**WHAT IS EXPECTED:** Determine how many lines in the entries below include the word "creditNeed", and reply with that number alone.
BEGIN DATA
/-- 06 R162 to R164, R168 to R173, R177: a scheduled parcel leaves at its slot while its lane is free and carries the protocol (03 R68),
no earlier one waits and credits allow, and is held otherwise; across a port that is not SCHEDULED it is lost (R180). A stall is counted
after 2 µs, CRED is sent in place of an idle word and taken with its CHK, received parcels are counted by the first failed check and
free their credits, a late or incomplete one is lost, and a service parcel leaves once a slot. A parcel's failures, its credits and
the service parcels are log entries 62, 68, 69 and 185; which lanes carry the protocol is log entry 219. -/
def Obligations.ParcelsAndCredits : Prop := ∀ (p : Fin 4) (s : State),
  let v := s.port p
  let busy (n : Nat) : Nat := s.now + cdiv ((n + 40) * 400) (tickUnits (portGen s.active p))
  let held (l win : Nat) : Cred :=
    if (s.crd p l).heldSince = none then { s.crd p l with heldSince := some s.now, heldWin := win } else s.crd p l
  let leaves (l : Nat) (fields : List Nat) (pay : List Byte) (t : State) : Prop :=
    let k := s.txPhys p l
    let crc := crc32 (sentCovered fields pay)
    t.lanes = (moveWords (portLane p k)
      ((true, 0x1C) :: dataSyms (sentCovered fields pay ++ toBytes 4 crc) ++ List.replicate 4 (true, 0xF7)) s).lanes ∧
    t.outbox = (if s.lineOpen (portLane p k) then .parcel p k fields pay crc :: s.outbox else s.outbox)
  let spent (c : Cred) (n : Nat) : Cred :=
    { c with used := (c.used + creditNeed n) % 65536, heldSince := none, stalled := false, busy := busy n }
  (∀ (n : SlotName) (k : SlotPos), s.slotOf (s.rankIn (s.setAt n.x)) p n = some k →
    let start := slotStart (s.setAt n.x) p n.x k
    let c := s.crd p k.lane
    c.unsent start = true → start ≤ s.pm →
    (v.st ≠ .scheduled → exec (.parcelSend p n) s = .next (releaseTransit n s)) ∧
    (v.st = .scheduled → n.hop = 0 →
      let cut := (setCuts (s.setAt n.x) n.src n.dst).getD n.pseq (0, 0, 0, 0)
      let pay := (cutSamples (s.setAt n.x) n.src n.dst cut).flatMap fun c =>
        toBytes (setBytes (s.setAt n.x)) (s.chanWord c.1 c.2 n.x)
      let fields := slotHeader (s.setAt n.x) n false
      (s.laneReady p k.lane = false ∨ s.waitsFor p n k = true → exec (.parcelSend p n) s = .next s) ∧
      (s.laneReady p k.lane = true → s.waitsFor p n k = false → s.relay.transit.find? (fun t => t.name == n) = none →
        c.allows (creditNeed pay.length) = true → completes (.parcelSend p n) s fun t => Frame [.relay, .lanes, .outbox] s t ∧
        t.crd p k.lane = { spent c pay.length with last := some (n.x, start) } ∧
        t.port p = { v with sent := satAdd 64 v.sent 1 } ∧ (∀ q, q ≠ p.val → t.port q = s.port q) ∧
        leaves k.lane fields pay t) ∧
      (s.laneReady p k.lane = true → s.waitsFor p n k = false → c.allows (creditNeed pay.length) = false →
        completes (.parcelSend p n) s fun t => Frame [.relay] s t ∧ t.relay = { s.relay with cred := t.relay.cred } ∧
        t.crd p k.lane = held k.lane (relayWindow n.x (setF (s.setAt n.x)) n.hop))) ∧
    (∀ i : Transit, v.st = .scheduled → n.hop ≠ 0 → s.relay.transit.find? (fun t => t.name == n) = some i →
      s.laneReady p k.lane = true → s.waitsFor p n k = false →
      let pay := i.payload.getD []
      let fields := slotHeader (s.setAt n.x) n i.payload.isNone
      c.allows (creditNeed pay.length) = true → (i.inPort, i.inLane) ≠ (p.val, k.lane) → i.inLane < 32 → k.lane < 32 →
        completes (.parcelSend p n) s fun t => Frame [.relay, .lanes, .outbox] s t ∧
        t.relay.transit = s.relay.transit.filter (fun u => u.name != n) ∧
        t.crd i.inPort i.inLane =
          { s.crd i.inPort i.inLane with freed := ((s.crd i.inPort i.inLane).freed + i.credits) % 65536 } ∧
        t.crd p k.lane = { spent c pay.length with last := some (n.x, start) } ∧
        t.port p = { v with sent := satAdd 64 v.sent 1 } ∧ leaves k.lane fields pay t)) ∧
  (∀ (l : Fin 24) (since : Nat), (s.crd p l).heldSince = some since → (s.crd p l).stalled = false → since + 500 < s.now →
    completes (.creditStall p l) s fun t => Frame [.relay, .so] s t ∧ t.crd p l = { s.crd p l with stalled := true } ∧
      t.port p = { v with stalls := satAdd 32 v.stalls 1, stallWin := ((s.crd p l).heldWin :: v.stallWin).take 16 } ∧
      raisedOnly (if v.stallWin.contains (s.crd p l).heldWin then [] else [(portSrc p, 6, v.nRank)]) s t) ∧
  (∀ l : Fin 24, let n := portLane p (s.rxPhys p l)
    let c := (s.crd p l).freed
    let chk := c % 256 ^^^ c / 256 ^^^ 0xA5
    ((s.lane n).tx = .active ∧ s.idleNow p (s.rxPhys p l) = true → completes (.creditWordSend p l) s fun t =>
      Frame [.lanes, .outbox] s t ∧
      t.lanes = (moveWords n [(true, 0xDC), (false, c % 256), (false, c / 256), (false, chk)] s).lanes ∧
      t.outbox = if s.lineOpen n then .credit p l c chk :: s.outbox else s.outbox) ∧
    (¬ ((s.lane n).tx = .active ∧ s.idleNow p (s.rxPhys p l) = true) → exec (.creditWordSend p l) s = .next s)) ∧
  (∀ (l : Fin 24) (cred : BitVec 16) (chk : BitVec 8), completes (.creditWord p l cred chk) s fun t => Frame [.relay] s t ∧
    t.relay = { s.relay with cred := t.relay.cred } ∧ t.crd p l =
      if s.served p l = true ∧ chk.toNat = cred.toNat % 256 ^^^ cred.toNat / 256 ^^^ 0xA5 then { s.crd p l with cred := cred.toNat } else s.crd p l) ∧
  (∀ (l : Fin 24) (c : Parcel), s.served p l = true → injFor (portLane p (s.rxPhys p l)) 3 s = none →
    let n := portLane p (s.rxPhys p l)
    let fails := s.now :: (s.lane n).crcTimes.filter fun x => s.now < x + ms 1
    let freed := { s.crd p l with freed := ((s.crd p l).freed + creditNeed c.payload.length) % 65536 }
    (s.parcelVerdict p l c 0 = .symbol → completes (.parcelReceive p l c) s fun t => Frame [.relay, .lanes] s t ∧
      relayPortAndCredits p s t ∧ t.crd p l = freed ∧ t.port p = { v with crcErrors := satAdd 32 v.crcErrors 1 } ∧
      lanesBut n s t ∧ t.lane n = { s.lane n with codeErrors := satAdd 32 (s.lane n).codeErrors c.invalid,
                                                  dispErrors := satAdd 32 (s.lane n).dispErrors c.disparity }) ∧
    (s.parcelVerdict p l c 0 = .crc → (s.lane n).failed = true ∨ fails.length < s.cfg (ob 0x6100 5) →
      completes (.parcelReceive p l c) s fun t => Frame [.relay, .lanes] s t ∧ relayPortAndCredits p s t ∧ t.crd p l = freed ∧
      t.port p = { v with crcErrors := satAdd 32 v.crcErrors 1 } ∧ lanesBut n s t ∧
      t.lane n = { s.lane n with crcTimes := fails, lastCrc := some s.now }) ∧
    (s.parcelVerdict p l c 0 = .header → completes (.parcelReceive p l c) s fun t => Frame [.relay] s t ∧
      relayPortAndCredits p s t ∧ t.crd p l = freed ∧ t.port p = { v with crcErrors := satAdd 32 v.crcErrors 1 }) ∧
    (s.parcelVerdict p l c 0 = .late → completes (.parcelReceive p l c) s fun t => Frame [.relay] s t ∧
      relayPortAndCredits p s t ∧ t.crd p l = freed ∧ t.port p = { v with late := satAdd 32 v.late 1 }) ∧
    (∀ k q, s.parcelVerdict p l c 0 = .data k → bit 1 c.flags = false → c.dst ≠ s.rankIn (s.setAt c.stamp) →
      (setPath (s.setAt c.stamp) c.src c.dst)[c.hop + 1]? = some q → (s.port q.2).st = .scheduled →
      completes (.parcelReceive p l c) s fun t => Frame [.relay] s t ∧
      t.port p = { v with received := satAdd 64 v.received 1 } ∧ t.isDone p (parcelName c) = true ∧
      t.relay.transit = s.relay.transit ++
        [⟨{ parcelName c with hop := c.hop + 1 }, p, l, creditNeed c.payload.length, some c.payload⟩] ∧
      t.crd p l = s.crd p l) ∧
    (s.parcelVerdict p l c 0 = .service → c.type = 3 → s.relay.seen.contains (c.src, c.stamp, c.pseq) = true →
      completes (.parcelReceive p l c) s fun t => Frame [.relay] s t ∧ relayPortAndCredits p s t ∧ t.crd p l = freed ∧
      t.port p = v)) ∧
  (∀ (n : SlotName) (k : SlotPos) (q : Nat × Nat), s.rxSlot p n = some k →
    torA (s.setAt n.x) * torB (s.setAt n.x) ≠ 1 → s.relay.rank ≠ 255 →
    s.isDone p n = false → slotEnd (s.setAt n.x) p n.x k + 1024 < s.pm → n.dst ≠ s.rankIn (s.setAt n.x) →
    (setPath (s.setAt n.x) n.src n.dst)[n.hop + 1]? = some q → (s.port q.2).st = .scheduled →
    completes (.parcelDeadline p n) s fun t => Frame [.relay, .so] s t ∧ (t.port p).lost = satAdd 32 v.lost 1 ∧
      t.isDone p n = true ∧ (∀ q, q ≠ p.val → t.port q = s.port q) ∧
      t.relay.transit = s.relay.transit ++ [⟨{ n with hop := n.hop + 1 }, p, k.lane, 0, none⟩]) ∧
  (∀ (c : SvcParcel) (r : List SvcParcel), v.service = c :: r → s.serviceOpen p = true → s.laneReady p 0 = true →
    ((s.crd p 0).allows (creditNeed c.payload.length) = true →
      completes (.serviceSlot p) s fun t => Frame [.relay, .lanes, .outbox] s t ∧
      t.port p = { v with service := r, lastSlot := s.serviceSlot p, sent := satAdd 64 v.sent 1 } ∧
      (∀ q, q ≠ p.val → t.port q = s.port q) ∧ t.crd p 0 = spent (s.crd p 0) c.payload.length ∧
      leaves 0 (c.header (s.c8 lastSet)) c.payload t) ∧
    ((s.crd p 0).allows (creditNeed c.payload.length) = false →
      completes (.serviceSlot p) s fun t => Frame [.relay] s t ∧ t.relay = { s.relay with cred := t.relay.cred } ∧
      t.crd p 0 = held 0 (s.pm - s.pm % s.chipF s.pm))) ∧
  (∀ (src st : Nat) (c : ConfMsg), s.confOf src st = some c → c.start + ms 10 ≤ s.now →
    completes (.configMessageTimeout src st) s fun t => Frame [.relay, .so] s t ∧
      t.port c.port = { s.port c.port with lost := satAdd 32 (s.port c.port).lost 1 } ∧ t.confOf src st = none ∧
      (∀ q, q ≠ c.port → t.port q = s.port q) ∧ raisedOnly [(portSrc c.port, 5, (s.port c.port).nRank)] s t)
END DATA
**RESPONSE AREA:** 8